The department operates five stations around the city. The newest is the Jones Farm Station (No. 5) on Northeast 25th Avenue next to the airport that opened in 2012. Ronler Acres (No. 3) near Cornelius Pass Road and Evergreen Parkway opened in 1998. Cherry Lane Station (No. 6), which includes the department's training facility and volunteer operations, opened in 2010 in the Orenco area. Brookwood Station (No. 2) opened about 1982 along Brookwood Avenue in southeast Hillsboro near Tualatin Valley Highway. Main Station (No. 1) in downtown Hillsboro on First Street opened in 1997 and includes the administrative offices of the department. Both the Jones Farm and Cherry Lane stations are LEED Gold certified buildings, with both structures being of a similar design.

Hillsboro Fire & Rescue operates five engines, one at each station, a ladder truck, located at Jones Farm, and three reserve engines. They also have a single tender, two brush rigs, two EMS units, a technical rescue vehicle, and a command vehicle. For the fiscal year ending in 2013 the department responded to 9,219 calls, which included 276 fires, 533 motor vehicle accidents, and 4,597 medical responses.

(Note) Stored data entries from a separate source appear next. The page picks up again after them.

-- ==== Sys2Proof/Machine/Access.lean ====
section
/-! DEFINITION. Reads and writes of the register pages: the common header (spec 14 R366-R383), the views that registers show,
the rules of access of each page, and what a write does. -/

namespace Sys2Proof.Machine

/-! ## The header (14 R369-R383) -/

/-- PG_ID. -/
def pageId (x : Page) (page : Nat) : Nat := pageType x.kind * 2 ^ 24 + x.inst * 2 ^ 12 + (if page = 0 then 0xC2 else 1)

/-- PG_CAP. -/
def pageCap (x : Page) : Nat :=
  (hasBank x.kind).toNat * 2 ^ 31 + wmMask x.kind * 2 ^ 24 + pageDomain x * 2 ^ 16 + pageIsland x * 2 ^ 8 + Nat.log2 (2 * irqMask x.kind + 1)

/-- PG_STAT (R373). -/
def pageStat (s : State) (page : Nat) : Nat :=
  wmHits s page * 16 + (hangArmed s page).toNat * 8 + (bit (rdReg s page 0x020) 31).toNat * 4 + (irqOutput s page).toNat * 2 + (domReady s (domainOfPage page)).toNat

/-- A header register or a watermark register. -/
def headerRead (s : State) (x : Page) (page off : Nat) : Word :=
  if off = 0x000 then w32 (pageId x page)
  else if off = 0x004 then w32 (pageCap x)
  else if off = 0x00C then w32 (pageStat s page)
  else if off = 0x018 then irqPend s page
  else if off = 0x01C then rdReg s page 0x010
  else if off = 0x024 ∨ 0x080 ≤ off then 0
  else if 0x040 ≤ off then (if wmMask x.kind / 2 ^ ((off - 0x040) / 0x10) % 2 = 1 then rdReg s page off else 0)
  else rdReg s page off

/-- A write of PG_FAULT_ACK (R378). -/
def faultAck (page : Nat) (v : Word) (s : State) : State :=
  let f := rdReg s page 0x020
  noteAck page (if bit f 31 ∧ fld v 30 0 = fld f 30 0 then wrReg page 0x020 0 s else s)

/-- A write of a header or watermark register. -/
def headerWrite (x : Page) (page off : Nat) (m : Master) (v : Word) (s : State) : State :=
  let mask := w32 (irqMask x.kind)
  match off with
  | 0x008 => noteAck page (wrReg page 0x008 (w32 (fld v 15 8 * 2 ^ 8 + Nat.land (fld v 7 4) (wmMask x.kind) * 2 ^ 4 + fld v 3 1 * 2)) s)
  | 0x010 => noteAck page (modReg page 0x010 (fun w => w &&& ~~~v) s)
  | 0x014 => noteAck page (wrReg page 0x014 (v &&& mask) s)
  | 0x01C => raise page (v &&& mask) s
  | 0x024 => faultAck page v s
  | 0x02C => if hangArmed s page then rejectWrite page off m s else wrReg page 0x02C (w32 (fld v 8 0)) s
  | _ =>
    let n := (off - 0x040) / 0x10
    if off < 0x040 ∨ 0x080 ≤ off ∨ wmMask x.kind / 2 ^ n % 2 = 0 then s
    else if off % 0x10 = 0 then wmMark page n v s
    else if off % 0x10 = 0xC then (if bit v 31 then wmClear page n s else noteAck page s)
    else s

/-! ## Registers with fields -/

/-- What a read shows of a stored register: every field but the write-only ones. -/
def shown (fs : List Field) (w : Word) : Word :=
  forEach fs 0 (fun f r => if f.acc == .wo then r else setFld r f.hi f.lo (fld w f.hi f.lo))

/-- A stored register of a page. -/
def storedRead (s : State) (easel : Bool) (x : Page) (page off : Nat) : Word :=
  match findReg (regsOf x.kind) off with
  | some r => if easel && !r.bankable then 0 else shown r.fields (rdRole s easel page off)
  | none => 0

/-- A write that only sets fields (00 R10, R13). -/
def plainWrite (page off : Nat) (m : Master) (fs : List Field) (v : Word) (s : State) : State :=
  if woInvalid fs v then invalidWrite page off m s
  else
    let w := mergeWord fs (rdReg s page off) v
    let s := wrReg page off w.1 s
    if w.2 then capture page fINVALID off (masterCode m) s else s

/-! ## Views -/

/-- CH_STAT, and the oldest TDC entry (02 R72, R74). The spec gives what FUNC_ACT reads in a mode-change interval only (R46): between B0
and B1 of a function switch it reads the old function (log 129). -/
def chRead (s : State) (c off : Nat) : Word :=
  let x := chan s c
  let measured := s.primer.cur.contains c
  let e := x.tdcFifo.head?
  match off with
  | 0x700 => w32 (x.srcAct.toNat * 2 ^ 13 + x.tdcFifo.length * 2 ^ 8 + x.clamped.toNat * 2 ^ 7 + (x.pmu != .idle).toNat * 2 ^ 6 + x.held.toNat * 2 ^ 5
      + (x.phase == .ramp).toNat * 2 ^ 4 + (x.phase != .steady).toNat * 2 ^ 3 + (if measured then 0 else funcCode x.func))
  | 0x710 => w32 (match e with | some e => e.ofs.toNat | none => 0)
  | 0x714 => w32 (match e with | some e => 2 ^ 31 + e.falling.toNat * 2 ^ 30 + e.thr * 2 ^ 28 + e.missed.toNat * 2 ^ 27 + e.ofs.toNat / 2 ^ 32 | none => 0)
  | 0x718 => w32 (match e with | some e => e.count | none => 0)
  | 0x71C => w32 (match e with | some e => e.count / 2 ^ 32 | none => 0)
  | _ => storedRead s false ⟨.ch, c⟩ (chPage c) off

| Fire Station Number | Address | Engine company | Truck company | Wildland units | Other units |
|---|---|---|---|---|---|
| 1 | 240 S First Ave | Engine 1 |  | Water Tender 1 |  |
| 2 | 5045 SE Drake Rd | Engine 2 |  | Brush 2 |  |
| 3 | 4455 NW 229th St | Engine 3 |  | Brush 3 | Technical Rescue 3 |
| 5 | 2850 NE 25th Ave | Engine 5 | Truck 5 |  | Command 1 |
| 6 | 1225 NE Cherry Ln | Engine 6 |  |  |  |

==Organization==
The department is headed by a fire chief and has two deputy chiefs and a total of 123 employees. There are four battalion chiefs in the department, which has an $18 million annual budget as of 2013. In addition to firefighting and medical responses, the department has special operations units for handling hazardous materials, confined space rescues, high- and low-angle rope rescues, vehicle and machinery extractions, water rescues, and structural collapses. For water rescues, Hillsboro Fire & Rescue has a small powerboat.